那是一张比水仙花更加清艳的脸庞,偏偏是一个少年,叫人一见难忘。

这少年正是那日她在鸿胪寺宴会上有过一面之缘的成绶皇帝朱见济,虽然他只露出半张脸,但泠然还是一眼就认了出来。

一个皇帝怎么出现在大街上?而且坐着一辆毫不起眼的马车虽然影视剧动不动就拍皇帝微服私访,可其实这样的情形是非常少的,皇帝他一般根本出不了宫,尤其是傀儡皇帝。

泠然怔了好一会,才放下帘子冲秦子陵道:“跟上街对面拐角处那辆黑布盖的马车。”

待到东厂大约几百号番子过去之后,泠然的马车跟着成绶帝的那辆黑布马车,而皇帝那辆马车远远地跟着东厂缇骑过去的方向不徐不疾地行去。

不过又转过了一二里地,进入一条繁华长街,街口已经被锦衣卫把手住,成绶帝的马车也在距离街对面比较远的地方停了下来。

看来正太小皇帝明显是冲着今日要倒霉的某大臣来的。

泠然溜下了车,高南剑和叶南乡亦步亦趋地跟上。

叶南乡走到她身边压低声音道:“朝廷捉拿钦犯,只怕出什么乱子,请张姑娘速速跟我们回去。”

泠然摆摆手,扫了高南剑一眼,他脸上那道鞭痕触目惊心,这时她顾不上考虑此人的性子奇怪,走到街边一个在忙着收摊的茶寮上,向里头神色惊慌的一对中年夫妇问道:“大叔大婶,这是要捉拿哪一位大人?怎么这么大的动静?”

那男人惊疑地看了她一眼,见她穿着太监服饰,也不敢得罪,道:“公公这是跟小的说笑话呢这条街大伙儿都叫“国舅坊”,街上有前锦衣卫指挥使杭昱杭大人的府邸,现今住的是当朝国舅爷杭敏杭大人……”
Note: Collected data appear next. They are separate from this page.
/-! ### setTeam -/

@[simp] theorem State.setTeam_agenda (s : State) (k : Nat) (t : Team) : (s.setTeam k t).agenda = s.agenda := rfl
@[simp] theorem State.setTeam_cur (s : State) (k : Nat) (t : Team) : (s.setTeam k t).cur = s.cur := rfl
@[simp] theorem State.setTeam_clock (s : State) (k : Nat) (t : Team) : (s.setTeam k t).clock = s.clock := rfl
@[simp] theorem State.setTeam_mem (s : State) (k : Nat) (t : Team) : (s.setTeam k t).mem = s.mem := rfl
@[simp] theorem State.setTeam_coh (s : State) (k : Nat) (t : Team) : (s.setTeam k t).coh = s.coh := rfl
@[simp] theorem State.setTeam_tlbs (s : State) (k : Nat) (t : Team) : (s.setTeam k t).tlbs = s.tlbs := rfl
@[simp] theorem State.setTeam_groups (s : State) (k : Nat) (t : Team) : (s.setTeam k t).groups = s.groups := rfl
@[simp] theorem State.setTeam_teams (s : State) (k : Nat) (t : Team) : (s.setTeam k t).teams = kset s.teams k t := rfl
@[simp] theorem State.setTeam_cores (s : State) (k : Nat) (t : Team) : (s.setTeam k t).cores = s.cores := rfl
@[simp] theorem State.setTeam_clusters (s : State) (k : Nat) (t : Team) : (s.setTeam k t).clusters = s.clusters := rfl
@[simp] theorem State.setTeam_parts (s : State) (k : Nat) (t : Team) : (s.setTeam k t).parts = s.parts := rfl
@[simp] theorem State.setTeam_harts (s : State) (k : Nat) (t : Team) : (s.setTeam k t).harts = s.harts := rfl
@[simp] theorem State.setTeam_tix (s : State) (k : Nat) (t : Team) : (s.setTeam k t).tix = s.tix := rfl
@[simp] theorem State.setTeam_inn (s : State) (k : Nat) (t : Team) : (s.setTeam k t).inn = s.inn := rfl
@[simp] theorem State.setTeam_porter (s : State) (k : Nat) (t : Team) : (s.setTeam k t).porter = s.porter := rfl
@[simp] theorem State.setTeam_node (s : State) (k : Nat) (t : Team) : (s.setTeam k t).node = s.node := rfl
@[simp] theorem State.setTeam_rpc (s : State) (k : Nat) (t : Team) : (s.setTeam k t).rpc = s.rpc := rfl
@[simp] theorem State.setTeam_dbg (s : State) (k : Nat) (t : Team) : (s.setTeam k t).dbg = s.dbg := rfl

/-! ### delTeam -/

@[simp] theorem State.delTeam_agenda (s : State) (k : Nat) : (s.delTeam k).agenda = s.agenda := rfl
@[simp] theorem State.delTeam_cur (s : State) (k : Nat) : (s.delTeam k).cur = s.cur := rfl
@[simp] theorem State.delTeam_clock (s : State) (k : Nat) : (s.delTeam k).clock = s.clock := rfl
@[simp] theorem State.delTeam_mem (s : State) (k : Nat) : (s.delTeam k).mem = s.mem := rfl
@[simp] theorem State.delTeam_coh (s : State) (k : Nat) : (s.delTeam k).coh = s.coh := rfl
@[simp] theorem State.delTeam_tlbs (s : State) (k : Nat) : (s.delTeam k).tlbs = s.tlbs := rfl
@[simp] theorem State.delTeam_groups (s : State) (k : Nat) : (s.delTeam k).groups = s.groups := rfl
@[simp] theorem State.delTeam_teams (s : State) (k : Nat) : (s.delTeam k).teams = kdel s.teams k := rfl
@[simp] theorem State.delTeam_cores (s : State) (k : Nat) : (s.delTeam k).cores = s.cores := rfl
@[simp] theorem State.delTeam_clusters (s : State) (k : Nat) : (s.delTeam k).clusters = s.clusters := rfl
@[simp] theorem State.delTeam_parts (s : State) (k : Nat) : (s.delTeam k).parts = s.parts := rfl
@[simp] theorem State.delTeam_harts (s : State) (k : Nat) : (s.delTeam k).harts = s.harts := rfl
@[simp] theorem State.delTeam_tix (s : State) (k : Nat) : (s.delTeam k).tix = s.tix := rfl
@[simp] theorem State.delTeam_inn (s : State) (k : Nat) : (s.delTeam k).inn = s.inn := rfl
@[simp] theorem State.delTeam_porter (s : State) (k : Nat) : (s.delTeam k).porter = s.porter := rfl
@[simp] theorem State.delTeam_node (s : State) (k : Nat) : (s.delTeam k).node = s.node := rfl
@[simp] theorem State.delTeam_rpc (s : State) (k : Nat) : (s.delTeam k).rpc = s.rpc := rfl
@[simp] theorem State.delTeam_dbg (s : State) (k : Nat) : (s.delTeam k).dbg = s.dbg := rfl

/-! ### setPart -/

@[simp] theorem State.setPart_agenda (s : State) (k : Nat) (x : Part) : (s.setPart k x).agenda = s.agenda := rfl
@[simp] theorem State.setPart_cur (s : State) (k : Nat) (x : Part) : (s.setPart k x).cur = s.cur := rfl
@[simp] theorem State.setPart_clock (s : State) (k : Nat) (x : Part) : (s.setPart k x).clock = s.clock := rfl
@[simp] theorem State.setPart_mem (s : State) (k : Nat) (x : Part) : (s.setPart k x).mem = s.mem := rfl
@[simp] theorem State.setPart_coh (s : State) (k : Nat) (x : Part) : (s.setPart k x).coh = s.coh := rfl
@[simp] theorem State.setPart_tlbs (s : State) (k : Nat) (x : Part) : (s.setPart k x).tlbs = s.tlbs := rfl
@[simp] theorem State.setPart_groups (s : State) (k : Nat) (x : Part) : (s.setPart k x).groups = s.groups := rfl
@[simp] theorem State.setPart_teams (s : State) (k : Nat) (x : Part) : (s.setPart k x).teams = s.teams := rfl
@[simp] theorem State.setPart_cores (s : State) (k : Nat) (x : Part) : (s.setPart k x).cores = s.cores := rfl
@[simp] theorem State.setPart_clusters (s : State) (k : Nat) (x : Part) : (s.setPart k x).clusters = s.clusters := rfl
@[simp] theorem State.setPart_parts (s : State) (k : Nat) (x : Part) : (s.setPart k x).parts = kset s.parts k x := rfl
@[simp] theorem State.setPart_harts (s : State) (k : Nat) (x : Part) : (s.setPart k x).harts = s.harts := rfl
@[simp] theorem State.setPart_tix (s : State) (k : Nat) (x : Part) : (s.setPart k x).tix = s.tix := rfl
@[simp] theorem State.setPart_inn (s : State) (k : Nat) (x : Part) : (s.setPart k x).inn = s.inn := rfl
@[simp] theorem State.setPart_porter (s : State) (k : Nat) (x : Part) : (s.setPart k x).porter = s.porter := rfl
@[simp] theorem State.setPart_node (s : State) (k : Nat) (x : Part) : (s.setPart k x).node = s.node := rfl
@[simp] theorem State.setPart_rpc (s : State) (k : Nat) (x : Part) : (s.setPart k x).rpc = s.rpc := rfl
@[simp] theorem State.setPart_dbg (s : State) (k : Nat) (x : Part) : (s.setPart k x).dbg = s.dbg := rfl

/-! ### modCluster -/

@[simp] theorem State.modCluster_agenda (s : State) (k : Nat) (f : Cluster → Cluster) : (s.modCluster k f).agenda = s.agenda := rfl
@[simp] theorem State.modCluster_cur (s : State) (k : Nat) (f : Cluster → Cluster) : (s.modCluster k f).cur = s.cur := rfl
@[simp] theorem State.modCluster_clock (s : State) (k : Nat) (f : Cluster → Cluster) : (s.modCluster k f).clock = s.clock := rfl
@[simp] theorem State.modCluster_mem (s : State) (k : Nat) (f : Cluster → Cluster) : (s.modCluster k f).mem = s.mem := rfl
@[simp] theorem State.modCluster_coh (s : State) (k : Nat) (f : Cluster → Cluster) : (s.modCluster k f).coh = s.coh := rfl
@[simp] theorem State.modCluster_tlbs (s : State) (k : Nat) (f : Cluster → Cluster) : (s.modCluster k f).tlbs = s.tlbs := rfl
@[simp] theorem State.modCluster_groups (s : State) (k : Nat) (f : Cluster → Cluster) : (s.modCluster k f).groups = s.groups := rfl
@[simp] theorem State.modCluster_teams (s : State) (k : Nat) (f : Cluster → Cluster) : (s.modCluster k f).teams = s.teams := rfl
@[simp] theorem State.modCluster_cores (s : State) (k : Nat) (f : Cluster → Cluster) : (s.modCluster k f).cores = s.cores := rfl
@[simp] theorem State.modCluster_clusters (s : State) (k : Nat) (f : Cluster → Cluster) : (s.modCluster k f).clusters = kset s.clusters k (f (s.cluster k)) := rfl
@[simp] theorem State.modCluster_parts (s : State) (k : Nat) (f : Cluster → Cluster) : (s.modCluster k f).parts = s.parts := rfl
@[simp] theorem State.modCluster_harts (s : State) (k : Nat) (f : Cluster → Cluster) : (s.modCluster k f).harts = s.harts := rfl
@[simp] theorem State.modCluster_tix (s : State) (k : Nat) (f : Cluster → Cluster) : (s.modCluster k f).tix = s.tix := rfl
@[simp] theorem State.modCluster_inn (s : State) (k : Nat) (f : Cluster → Cluster) : (s.modCluster k f).inn = s.inn := rfl
@[simp] theorem State.modCluster_porter (s : State) (k : Nat) (f : Cluster → Cluster) : (s.modCluster k f).porter = s.porter := rfl
@[simp] theorem State.modCluster_node (s : State) (k : Nat) (f : Cluster → Cluster) : (s.modCluster k f).node = s.node := rfl
@[simp] theorem State.modCluster_rpc (s : State) (k : Nat) (f : Cluster → Cluster) : (s.modCluster k f).rpc = s.rpc := rfl
@[simp] theorem State.modCluster_dbg (s : State) (k : Nat) (f : Cluster → Cluster) : (s.modCluster k f).dbg = s.dbg := rfl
泠然有些糊涂,皇帝的母亲是已故肃孝杭皇后她是知道的,不过好像听说皇帝的母族在朝担任的官职非常低,不过是百户之类的,怎么楚留香还不放过他们么?

既是楚留香的命令,她也不敢出现跟东厂叫板,干脆站得更远了一些。

盯着那辆静静停在秋风里的黑布盖马车,泠然有些同情车上的少年。

作为一个皇帝,他却只能眼睁睁看着自己的母族被抄,心情想必非笔墨可以形容。

天色似乎配合着这幕剧的上演,阳光在重重云幕中消散殆尽,秋风打着旋儿吹得满街的纸屑碎布胡乱飞舞着。

街对面那辆马车的车帘也被卷了起来,露出里头阴暗处落寞的少年。

虽然只是那么一瞬间,看不清他的表情,不过泠然却忽然想起阔别了几个月的碧晴她们来,想起鸿胪寺宴会上碧晴看着少年皇帝的眼神

她现在要进宫见碧晴一面也不是难事,前段时间因着脚伤一直在府里养着,这些天跟楚玉蜜里调油,一时也没有顾及太多,回想起当初姐妹们要一起吃香的喝辣的保证,顿时觉得汗颜。

站了许久,百姓们见是有针对性的,也不那么害怕了,有许多人还挤到锦衣卫把守着的街口等着看热闹。

泠然不理叶南乡的劝阻,命陶春英留在车上,自己则一步步靠近那辆马车,不多时已站在车厢侧后方。

车里没有一点声息,赶车的也只有两个人,一个一看就是真正的太监,三十几岁光景,另一个汉子唇上留着短髭,脸色黝黑沉肃,隐隐带着几分威严,想是御林军里的等级不小的人物。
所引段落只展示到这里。